Biographical Sketches Anton Kiriy is a senior scientist in the Department of Nanostructured Materials at Leibniz Institute for Polymer Research (IPF) in Dresden, Germany. Anton Kiriy received his diploma degree in 1988 in organic chemistry at the University of Kiev (KPI, Ukraine). He defended his Ph.D. degree in organic chemistry in 2000 in the same university. Since 2001, he has been a staff scientist at Leibniz Institute of Polymer Research Dresden, Germany. His research interests range from single molecule studies and molecule-based functional nanodevices, to controlled preparation of conjugated polymers, synthesis and applications of nanostructured conjugated polymers.

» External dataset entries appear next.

-- ==== Sys2Proof/Machine/Fetch.lean ====
section
/-! DEFINITION. Instruction fetch: reading a word at its home, code pages and their verification, a fetch from a failed page,
stopping at safe points (R30, R163 to R165, R173, R247, R248, R286 to R290). -/

namespace Sys2Proof.Machine

/-- What a fetch of one word finds. -/
inductive Fetched where
  | word (w : W64)
  | park
  /-- unresolvable: the trap cause -/
  | bad (cause : Nat)
  /-- on a page that failed verification (R248) -/
  | failed
  /-- on a page not verified yet (R247) -/
  | unverified
  deriving DecidableEq, Repr

/-- The service core's log records the class of an unresolvable fault (R165), as the access finds it; 0 for an access to window 63 that is
not the skein's own (R107), which the table of R163 gives no class. -/
def State.logFault (s : State) (id : SkId) (k : Skein) (acc : Acc) (va : Nat) : State :=
  let j := s.jobOf k
  let cls := match (s.place j (dieOf id.core) j.asid va acc).2 with | .bad c => c | _ => 0
  s.logEvent (.fault cls j.asid va s.clock)
/-- Trap cause of an unresolvable class (R165, R173). -/
def clsCause (cls : Nat) : Nat := if cls == clsSector then 0x07 else 0x06

/-- The registered object whose code pages hold a page of a job, with the page's offset from its load VA (R289). -/
def State.codeObject? (s : State) (job page : Nat) : Option (KObj × Nat) :=
  match s.work.objects.find? fun o => o.job == job && o.loadVa / 65536 < page && page ≤ o.loadVa / 65536 + o.codePages with
  | some o => some (o, page * 65536 - o.loadVa)
  | none => none

/-- The bytes of a page, piece by piece; none where one is not present, or holds a sector that fails its check (R172, R173). -/
def State.pageBytes (s : State) (j : Job) (page : Nat) : Option (List Byte) :=
  (List.range 16).foldr (fun i acc =>
    match acc, (s.place j 0 j.asid (page * 65536 + 4096 * i) .fetch).2 with
    | some l, .at sl key =>
      if (List.range 32).any fun i => s.sectorFailed sl (key + 128 * i) then none else some (Sparse.getList 0 s.mem key 4096 ++ l)
    | some l, .zero _ => some (List.replicate 4096 0 ++ l)
    | _, _ => none) (some [])

/-- The pieces of a page that have to be resolved before it can be verified (R163). -/
def State.missingPieces (s : State) (j : Job) (page : Nat) : List Nat :=
  (List.range 16).filterMap fun i => match (s.place j 0 j.asid (page * 65536 + 4096 * i) .fetch).2 with
    | .park _ => some (page * 65536 + 4096 * i)
    | _ => none

/-- The integrity checks of the sectors of a page that is read for its verification (R172). -/
def State.pageChecks (s : State) (j : Job) (page : Nat) : State :=
  (List.range 16).foldl (fun (s : State) i => match s.place j 0 j.asid (page * 65536 + 4096 * i) .fetch with
    | (s, .at sl key) => (List.range 32).foldl (fun (s : State) n => s.checkSector sl (key + 128 * n)) s
    | (s, _) => s) s

/-- Verification of a code page against its manifest (R247, R248). A page that holds a piece not present is decided once the piece
has been resolved. -/
def State.verifyPage (s : State) (asid page : Nat) : State :=
  match s.jobOfAsid? asid with
  | none => s
  | some j =>
    if s.verified.contains (asid, page) || s.badPages.contains (asid, page) then s
    else
      let fail (s : State) : State := { s with badPages := s.badPages ++ [(asid, page)] }
      match s.codeObject? j.id page with
      | none => fail s
      | some (o, off) =>
        let s := s.pageChecks j page
        match s.pageBytes j page, Tab.get? o.digests off with
        | some bs, some d => if shake256 bs == d then { s with verified := s.verified ++ [(asid, page)] } else fail s
        | none, _ => match s.missingPieces j page with
          | [] => fail s
          | vas => vas.foldl (fun (s : State) va => s.reportFault asid va) s
        | some _, none => fail s

/-- Fetch the word at an address for a core of a die. -/
def State.fetchWord (s : State) (j : Job) (die : Nat) (va : W64) : State × Fetched :=
  match s.place j die j.asid va.toNat .fetch with
  | (s, .park _) => (s, .park)
  | (s, .bad c) => (s, .bad (clsCause c))
  | (s, .remote _) => (s, .bad 0x06)
  | (s, .zero _) =>
    if s.badPages.contains (j.asid, va.toNat / 65536) then (s, .failed)
    else if s.verified.contains (j.asid, va.toNat / 65536) then (s, .word 0)
    else (s, .unverified)
  | (s, .at sl key) =>
    if s.badPages.contains (j.asid, va.toNat / 65536) then (s, .failed)
    else if s.sectorFailed sl key || (s.softIn j.asid va.toNat 8).isSome then (s.checkSector sl key, .bad 0x07)
    else if s.verified.contains (j.asid, va.toNat / 65536) then
      (s.checkSector sl key, .word (BitVec.ofNat 64 (ofBytesLE (Sparse.getList 0 s.mem key 8))))
    else (s, .unverified)

/-- Fetch, verifying the page first where it has not been. -/
def State.fetchVerified (s : State) (j : Job) (die : Nat) (va : W64) : State × Fetched :=
  match s.fetchWord j die va with
  | (s, .unverified) => (s.verifyPage j.asid (va.toNat / 65536)).fetchWord j die va
  | r => r

/-- A skein of a cancelled group is discarded once each of its strands has stopped or exited (R30). A strand at its join PC waits
for strands that have stopped, and counts as stopped. -/
def State.discardIfSafe (s : State) (id : SkId) : State :=
  match s.skein? id with
  | none => s
  | some k =>
    let cancelled := ((s.group? k.group).map (·.cancelled)).getD false
    if cancelled && k.live.all fun (_, x) => x.atSafe || x.wait == .join then s.discardSkein id else s

/-- A strand fetches from a failed page: its launch is cancelled with cause 0x0D, and the strand issues nothing more (R248). -/
def State.fetchFailed (s : State) (id : SkId) (st : Nat) : State :=
  let s := { s with cur := none }
  match s.skein? id with
  | none => s
  | some k => match s.group? k.group with
    | none => s
    | some g =>
      let s := s.modLaunch g.launch fun l => if l.ending.isNone && l.status.isNone then { l with cause := 0x0D } else l
      let s := s.modStrand id st fun x => { x with atSafe := true }
      (s.stopLaunch g.launch stCancelled).discardIfSafe id

/-! ## Errors and traps before a word (R130, R176, R235) -/

/-- The strand that takes an error of this lane: the one that holds it, else the lowest. -/
def Skein.errHolder (k : Skein) (lane : Nat) : Option Nat :=
  let holds (x : Strand) : Bool := x.mask.getLsbD lane
  let below (x : Strand) : Bool := x.nest.any fun n => match n with | .stack e => e.full.getLsbD lane | _ => false
  let live : List (Nat × Strand) := if k.exited.getLsbD lane then [] else k.live
  ((live.find? fun y => holds y.2).orElse fun _ => (live.find? fun y => below y.2).orElse fun _ => k.live.head?).map (·.1)
/-- The first error that a strand has to take before its next word. A word that has begun, or waits, or is replayed, ends first, and a race
is trapped once its instruction has been performed. -/
def Skein.errOf (k : Skein) (st : Nat) (x : Strand) : Option PendErr :=
  if x.begun || x.replay.isSome || (match x.wait with | .none => false | .memops [] 1 => false | _ => true) then none
  else k.pendErrs.find? fun e => k.errHolder e.lane == some st && !(e.cause == 0x08 && k.live.any (·.2.part == some e.name))
def Skein.errFor (k : Skein) (st : Nat) (x : Strand) : Option PendErr := if k.trap.isSome || k.stopped then none else k.errOf st x
/-- Its trap and word: the next word is the frame PC and has no effect. -/
def State.errTrap (s : State) (id : SkId) (st : Nat) (k : Skein) (x : Strand) (e : PendErr) : TrapInfo × W64 :=
  let next := e.cause == 0x08 || e.cause == 0x0B
  (⟨e.cause, x.pc, 0, e.fva, 0, next, st⟩, if next then 0 else (s.peekCode id k x.pc).getD 0)
def State.takeErr (s : State) (id : SkId) (st : Nat) (k : Skein) (x : Strand) (e : PendErr) : State :=
  let (t, iw) := s.errTrap id st k x e
  (s.setSkein id { k with pendErrs := k.pendErrs.erase e }).takeTrap id t iw
/-- The errors that strands `sts` of a skein have to take now become traps held pending, with their frames' contents (R235). -/
def State.holdErrsOf (s : State) (id : SkId) (sts : List Nat) : State :=
  sts.foldl (fun s i => match s.skein? id with
    | none => s
    | some k => match k.strand? i with
      | none => s
      | some x => match k.errOf i x, s.unperformed id i with
        | some e, [] =>
          let (t, iw) := s.errTrap id i k x e
          (s.setSkein id { k with pendErrs := k.pendErrs.erase e }).holdTrap id t (s.frameBytes k x t iw)
        | _, _ => s) s
/-- In trap mode, and while the debugger stops the skein, an error of a strand outside trap mode is held pending as a trap (R176, R235). -/
def State.holdErrs (s : State) : State :=
  if s.skeins.all fun ((_, k) : SkId × Skein) => (k.trap.isNone && !k.stopped) || k.pendErrs.isEmpty then s
  else s.skeins.foldl (fun (s : State) ((id, k) : SkId × Skein) =>
    if k.trap.isNone && !k.stopped then s
    else s.holdErrsOf id ((k.live.map (·.1)).filter fun i => (k.trapOf i).isNone)) s
/-- A trap held pending is entered before any strand issues (R235). -/
def State.enterPending (s : State) (id : SkId) (k : Skein) (t : TrapInfo) (bs : List Byte) (r : List (TrapInfo × List Byte)) : State :=
  ({ s with cur := none }.setSkein id { k with pendTraps := r }).enterTrap id t bs

/-! ## RTE's checks (R239) -/

/-- Outcome of RTE's own reads and checks. -/
inductive RteCheck where
  | ok (f : FrameIn)
  | park (vas : List W64)
  /-- the frame's PC lies on a page that failed verification -/
  | failed
  | bad

/-- RTE's reads and checks of the frame (R239): readable; D in the allocation; f.PC in place, and its word fetched and verified. -/
def State.rteCheck (s : State) (id : SkId) (k : Skein) (t : TrapMode) : State × RteCheck :=
  let j := s.jobOf k
  let die := dieOf id.core
  let s := s.privCheck j die k.trapFrame.toNat 0x500
  match (s.place j die j.asid k.trapFrame.toNat .read).2, s.privRead j die k.trapFrame.toNat 0x500 with
  | .park _, _ => (s, .park [k.trapFrame])
  | _, none => (s, .bad)
  | _, some bs =>
    let f := frameIn bs
    let placed := f.pc.toNat % 8 == 0 && f.pc.toNat / 2 ^ 57 == 0
    if !placed || (f.rvalid != 0 && (decR f.iw).d.toNat ≥ s.vlimit k) then (s, .bad)
    else match s.fetchVerified j die f.pc with
      | (s, .word w) => (s, if f.pc == t.entryPc || f.pc == t.entryPc + 8 || isHeader w then .ok f else .bad)
      | (s, .park) => (s, .park [f.pc])
      | (s, .unverified) => (s, .park ((s.missingPieces j (f.pc.toNat / 65536)).map (BitVec.ofNat 64)))
      | (s, .failed) => (s, .failed)
      | (s, .bad c) => (if c == 0x06 then s.logFault id k .fetch f.pc.toNat else s, .bad)
/-- RTE in trap mode (R239): a failed check of its own is a double trap; `pc` is the PC of the RTE. An error that the strand met in trap
mode is held pending from now on: its trap is entered before any strand issues (R176, R235). -/
def State.rte (s : State) (id : SkId) (st : Nat) (k : Skein) (t : TrapMode) (pc : W64) : State :=
  match s.rteCheck id k t with
  | (s, .bad) => s.doubleTrap id t.cause pc 0
  | (s, .park vas) => s.parkSkein id st 0xFFFFFFFF 0xFFFFFFFF (.fault vas)
  | (s, .failed) => s.fetchFailed id st
  | (s, .ok f) => (({ s with cur := none }.modSkein id fun k => k.restoreFrame t f).settle id).holdErrsOf id [st]

/-- The check of a list of branch targets, in ascending lane order (R310). -/
inductive Targets where
  | ok
  | trap (cause : Nat) (va : W64)
  | park (vas : List W64)
  | failed
  deriving DecidableEq, Repr

/-- What one target meets. In trap mode (`lib`) the firmware library is a target (R240). -/
def State.target (s : State) (j : Job) (die : Nat) (lib : Bool) (t : W64) : State × Targets :=
  if t.toNat % 8 != 0 || t.toNat / 2 ^ 57 != 0 then (s, .trap 0x03 t)
  else match s.fetchVerified j die t with
    | (s, .word w) => (s, if isHeader w then .ok else .trap 0x03 t)
    | (s, .park) | (s, .unverified) => (s, .park [t])
    | (s, .bad c) => (s, if lib && t == Config.libVa then .ok else .trap c t)
    | (s, .failed) => (s, .failed)
/-- The targets together, in the order in which R310 lists the checks: 0x03 over all of them first, then another trap, which as in R165
goes before a park; then a page that failed verification, then a park. -/
def joinTargets (rs : List Targets) : Targets :=
  let is (p : Targets → Bool) : Option Targets := rs.find? p
  let park := rs.flatMap fun r => match r with | .park vs => vs | _ => []
  ((is fun r => match r with | .trap 0x03 _ => true | _ => false).orElse fun _ =>
    (is fun r => match r with | .trap _ _ => true | _ => false).orElse fun _ => is (· == .failed)).getD
      (if park.isEmpty then .ok else .park park)
def State.targets (s : State) (j : Job) (die : Nat) (lib : Bool) (ts : List W64) : State × Targets :=
  let (s, rs) := ts.foldl (fun ((s, rs) : State × List Targets) t => let (s, r) := s.target j die lib t; (s, rs ++ [r])) (s, [])
  (s, joinTargets rs)

end Sys2Proof.Machine
end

Since 1999, Manfred Stamm has been Professor of Physical Chemistry of Polymeric Materials at Technische Universität Dresden and Head of the IPF Institute of Physical Chemistry and Physics of Polymers at Leibniz Institute of Polymer Research Dresden, Germany. From 1979 to 1985, he was a staff scientist at the Institute of Solid State Research in Jülich. He did his research on small-angle neutron scattering, chain conformation, preparation of polymers, and conductive polymers. From 1984 to 1985, he was a visiting scientist at Brookhaven National Laboratory in the United States (neutron reflectometry, polymer interface investigations, and interdiffusion studies). From 1985 to 1999, he was a staff scientist and project leader at Max-Planck Institute of Polymer Research in Mainz, Germany (interfaces between polymers, structure and conformation, phase transitions, and development of scattering techniques). He received the International Belgien Polymer Group Award in 2004.